# what glue do you use for aquarium?



## smilodon (Feb 2, 2009)

I want to make a CO2 reactor, what glue do you guys recommend to use
for the aquarium which it will glue plastic and rubber parts together and will not harmful to the fish and plants.

I have plummer goop and super glue. Can I use them?


----------



## kwokers (Feb 26, 2009)

I'm trying out the Dollarama acrylic...seems to work well if you let it sit for a day or two.


----------



## Darkblade48 (Jan 28, 2008)

I would look for a glue that is advertised to be safe for potable water (i.e. drinkable water). If it's safe enough to use for drinking water purposes, it should be OK for the aquarium.


----------



## ameekplec. (May 1, 2008)

Use anything that is cyanoacrylate based - the adhesive in crazy glue.

The crazy glue from the dollar stores work well too, and have no side effects so far in aquariums - many reefers use the dollar store glue (cause we use lots of it to glue corals to rock) and have seen no ill effects to their coral reef systems.

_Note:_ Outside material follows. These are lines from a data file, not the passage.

/-- The table of 60_exceptions.md R282: what each event can report. The rows of sent and received frames are no events. -/
def ReportAllowed (i : Instr) (s : State) (o : Output) : Prop :=
  match i with
  | .rxb _ =>
    (o.rxStatus = .cont ∨ o.rxStatus = .frameDone ∨ o.rxStatus = .protocolError) ∧
    (o.cause = .none ∨ o.cause = .invalidLength ∨
      (o.rxStatus = .frameDone ∧ (o.cause = .unsupportedVersion ∨ o.cause = .boardNotSupported
        ∨ o.cause = .malformedResponse ∨ o.cause = .counterOverflow))) ∧
    (o.link ≠ .none → s.ackWait ≠ .idle ∧ o.rxStatus ≠ .cont)
  | .rxidle _ => o.rxStatus = .wouldBlock ∧ o.cause = .none ∧ (o.link = .none ∨ o.link = .unresponsive)
  | .rxerr _ _ =>
    o.rxStatus = .transportError ∧ o.cause = .transportReadError ∧ (o.link = .none ∨ o.link = .unresponsive)
  | .cmdGetVersion | .cmdGetStatus | .clock | .reset => o.rxStatus = .cont ∧ o.cause = .none ∧ o.link = .none
  | .cmdSetFreq _ _ => o.rxStatus = .cont ∧ (o.cause = .none ∨ o.cause = .busy) ∧ o.link = .none
  | .cmdSetConfig _ =>
    o.rxStatus = .cont ∧ (o.cause = .none ∨ o.cause = .busy ∨ o.cause = .notNegotiated ∨ o.cause = .badOperand) ∧
    o.link = .none
  | .berRead _ =>
    o.rxStatus = .cont ∧ (o.cause = .none ∨ o.cause = .badOperand ∨ o.cause = .counterOverflow) ∧ o.link = .none
  | .reserved0303 | .reserved0505 | .reserved0607 _ | .reserved080F _ | .reserved101F _ | .reserved203F _ | .reserved407F _ | .reserved80BF _
  | .reservedC2C3 _ | .reservedC4C7 _ | .reservedC8CB _ | .reservedCCCD _ | .reservedCECE | .reservedD0DF _ | .reservedE0FF _ =>
    o.rxStatus = .cont ∧ o.cause = .badOp ∧ o.link = .none
  | .txGetVersion | .txGetStatus | .txSetConfigV1 _ | .txSetConfigV2 _ | .txSetFreq _ _ => True
  | .rxVersion _ | .rxStatus _ | .rxOther0203 _ | .rxOther0407 _ | .rxOther080F _ | .rxCodecData101F _ | .rxCodecData203F _
  | .rxCodecData405F _ | .rxOther606F _ | .rxAck _ | .rxOther7171 _ | .rxOther7273 _ | .rxOther7477 _ | .rxOther787B _
  | .rxOther7C7D _ | .rxOther7E7E _ | .rxNak _ | .rxOther80BF _ | .rxOtherC0DF _ | .rxOtherE0EF _ | .rxOtherF0F0 _
  | .rxDebugF1 _ | .rxDebugF2 _ | .rxDebugF3 _ | .rxDebugF4 _ | .rxDebugF5 _ | .rxOtherF6F7 _ | .rxOtherF8FF _ => True

/-- The tag and the length of the frame that an instruction sends; every other instruction sends none (30_encoding.md
R105, 41_codec.md R171 to R174). -/
def SentBy (i : Instr) (s : State) (f : List Byte) : Prop :=
  match i with
  | .cmdGetVersion | .txGetVersion => frameTag f = some 0x00 ∧ f.length = 3
  | .cmdGetStatus | .txGetStatus => frameTag f = some 0x01 ∧ f.length = 3
  | .cmdSetConfig _ => frameTag f = some 0x02 ∧ f.length = if s.protoVersion = some .v1 then 27 else 40
  | .txSetConfigV1 _ => frameTag f = some 0x02 ∧ f.length = 27
  | .txSetConfigV2 _ => frameTag f = some 0x02 ∧ f.length = 40
  | .cmdSetFreq _ _ | .txSetFreq _ _ => frameTag f = some 0x04 ∧ f.length = 13
  | _ => False

/-- Some `final` report of the checker stands in the outputs of a run (42_fec_ber.md R235, R236). -/
def fired (id : CheckerId) (os : List Output) : Bool :=
  os.any (fun o => o.report.any (fun r => r.id == id && r.final))

end Sys2Proof.Claims

open Sys2Proof.Claims

/-- A step runs the decoded instruction (00_scope.md R7). The case of no waiting event is the model's choice (log 4). -/
def Obligations.StepRunsTheDecodedEvent : Prop :=
  (∀ e, ∃ i, decodeEvent e = .ok i) ∧
  (∀ s e rest i, s.pending = e :: rest → decodeEvent e = .ok i → step s = exec i { s with pending := rest }) ∧
  (∀ s : State, s.pending = [] → step s = .next s)

/-- Words of every format, written out from 30_encoding.md R100 to R105 and R113. -/
def Obligations.WordsDecodeToTheirRows : Prop :=
  decode (.event (.transport 0x1E0)) = .ok (.rxb 0xE0) ∧
  decode (.event (.transport 0x000)) = .ok (.rxidle 0x00) ∧
  decode (.event (.transport 0x200)) = .ok (.rxerr false 0x00) ∧
  decode (.event (.transport 0x3FF)) = .ok (.rxerr true 0xFF) ∧
  decode (.event (.host 0x00 {})) = .ok .cmdGetVersion ∧
  decode (.event (.host 0x02 { cfg := { mode := 99 } })) = .ok (.cmdSetConfig { mode := 99 }) ∧
  decode (.event (.host 0x04 { freq := 433000000, power := 0xFF })) = .ok (.cmdSetFreq 433000000 0xFF) ∧
  decode (.event (.host 0xC1 { id := 6 })) = .ok (.berRead 6) ∧
  decode (.event (.host 0xCF {})) = .ok .reset ∧
  decode (.event (.host 0x07 {})) = .ok (.reserved0607 1) ∧
  decode (.event (.host 0xFF {})) = .ok (.reservedE0FF 31) ∧
  decode (.sent 0xE00300 {}) = .ok .txGetVersion ∧
  decode (.sent 0xE01B02 {}) = .ok (.txSetConfigV1 {}) ∧
  decode (.sent 0xE00D04 { freq := 1, power := 2 }) = .ok (.txSetFreq 1 2) ∧
  decode (.received [0xE0, 0x03, 0x70]) = .ok (.rxAck [0xE0, 0x03, 0x70]) ∧
  decode (.received [0xE0, 0x00, 0x00, 0x05, 0xF1]) = .ok (.rxDebugF1 [0xE0, 0x00, 0x00, 0x05, 0xF1]) ∧
  decode (.received [0xE0, 0x04, 0x3F, 0x00]) = .ok (.rxCodecData203F [0xE0, 0x04, 0x3F, 0x00])

/-- 30_encoding.md R100. -/
def Obligations.TransportWordDecode : Prop :=
  ∀ w : BitVec 10,
    (w &&& 0x200 = 0x200 → ∃ v d, decode (.event (.transport w)) = .ok (.rxerr v d)) ∧
    (w &&& 0x300 = 0x100 → decode (.event (.transport w)) = .ok (.rxb (w.extractLsb' 0 8))) ∧
    (w &&& 0x300 = 0x000 → ∃ d, decode (.event (.transport w)) = .ok (.rxidle d)) ∧
    encode (decodeTransport w) = .event (.transport w)

/-- Within format H and within format FR the rows are disjoint and cover every value (30_encoding.md R113). -/
def Obligations.RowsPartitionOpcodesAndTags : Prop :=
  (∀ op : BitVec 8, (hostTable.filter (fun r => op &&& r.mask == r.pattern)).length = 1) ∧
  (∀ t : Byte, (receivedTable.filter (fun r => t &&& r.mask == r.pattern)).length = 1)

/-- Decode and encode agree on all 58 rows (30_encoding.md R100 to R105, R113). -/
def Obligations.DecodeOfEncode : Prop :=
  (∀ i : Instr, i.wf = true → decode (encode i) = .ok i) ∧
  (∀ i j : Instr, i.wf = true → j.wf = true → encode i = encode j → i = j)

/-- Classification is total and by tag alone (41_codec.md R182 to R184). -/
def Obligations.ReceivedFrameRunsTheRowOfItsTag : Prop :=
  ∀ (f : List Byte) (t : Byte) (s : State), f[0]? = some 0xE0 →
    f[if f[1]? = some 0 then 4 else 2]? = some t →
    ∃ i u, decode (.received f) = .ok i ∧ exec i s = .next u ∧
      u.out.rxStatus = .frameDone ∧ u.out.frame = some f ∧
      u.out.cls = some (
        if t = 0x70 then .ack else if t = 0x7F then .nak else if t = 0x00 then .version else if t = 0x01 then .status
        else if 0x10 ≤ t ∧ t ≤ 0x5F then .codecData else if 0xF1 ≤ t ∧ t ≤ 0xF5 then .debug else .other)

/-- 70_reset_and_hazards.md R310 with the table of 10_state.md R40. That the waiting events are kept is the model's choice
(DESIGN CHOICE, log 4), and so is the idle output of `State.reset` (DESIGN CHOICE, log 3). -/
def Obligations.ResetRestoresEveryRegister : Prop :=
  ResetTable State.reset ∧ State.reset.out = {} ∧
  ∀ s : State, ∃ t, exec .reset s = .next t ∧ ResetTable t ∧ t.out = {} ∧ t.pending = s.pending

/-- The model's choice for the unspecified buffer bytes of 10_state.md R40 (DESIGN CHOICE, unsafe, log 1). -/
def Obligations.BufferReadsZeroAfterReset : Prop :=
  (∀ a, Memory.read State.reset.buf a = 0x00) ∧
  ∀ s : State, ∃ t, exec .reset s = .next t ∧ ∀ a, Memory.read t.buf a = 0x00

/-- 40_framer.md R131 and R132. -/
def Obligations.StartByteOpensAFrameOrIsNoise : Prop :=
  ∀ (b : Byte) (s : State), s.rxState = .awaitStart →
    exec (.rxb b) s = .next (
      if b = 0xE0 then { s with buf := Memory.write s.buf 0 b, rxOffset := 1, rxState := .awaitLength, out := {} }
      else { s with out := {} })

/-- 40_framer.md R133 to R136; the attempt of an awaited command is 41_codec.md R192. -/
def Obligations.LengthByteDecidesTheForm : Prop :=
  ∀ (b : Byte) (s : State), s.rxState = .awaitLength →
    exec (.rxb b) s = .next (
      if 250 ≤ b.toNat then attempted (aborted .protocolError .invalidLength b.toNat s)
      else if b.toNat = 0 then
        { s with buf := Memory.write s.buf 1 b, rxOffset := 2, rxExt := true, rxState := .awaitExtLen, out := {} }
      else if b.toNat < 3 then attempted (aborted .protocolError .invalidLength b.toNat s)
      else
        { s with buf := Memory.write s.buf 1 b, rxLength := b.toNat, rxOffset := 2, rxState := .awaitType, out := {} })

I myself use the dollar store gel type glue - so much cheaper than using the name brand stuff, which is the same thing.


----------



## smilodon (Feb 2, 2009)

thank you guys, I will go to dollar store today.


----------



## UnderTheSea (Jun 2, 2008)

I used to use superglue but after reading several thread over the years, I made the switch to BSI - Bob Smith Industries extra thick (maxi-cure) cyanoacrylate. This is available at most hobby stores and is very cheap in comparison to SuperGlue.


----------



## smilodon (Feb 2, 2009)

UnderTheSea said:


> I used to use superglue but after reading several thread over the years, I made the switch to BSI - Bob Smith Industries extra thick (maxi-cure) cyanoacrylate. This is available at most hobby stores and is very cheap in comparison to SuperGlue.


thanks, I will go to Reno or Homedepot to see if it's available..


----------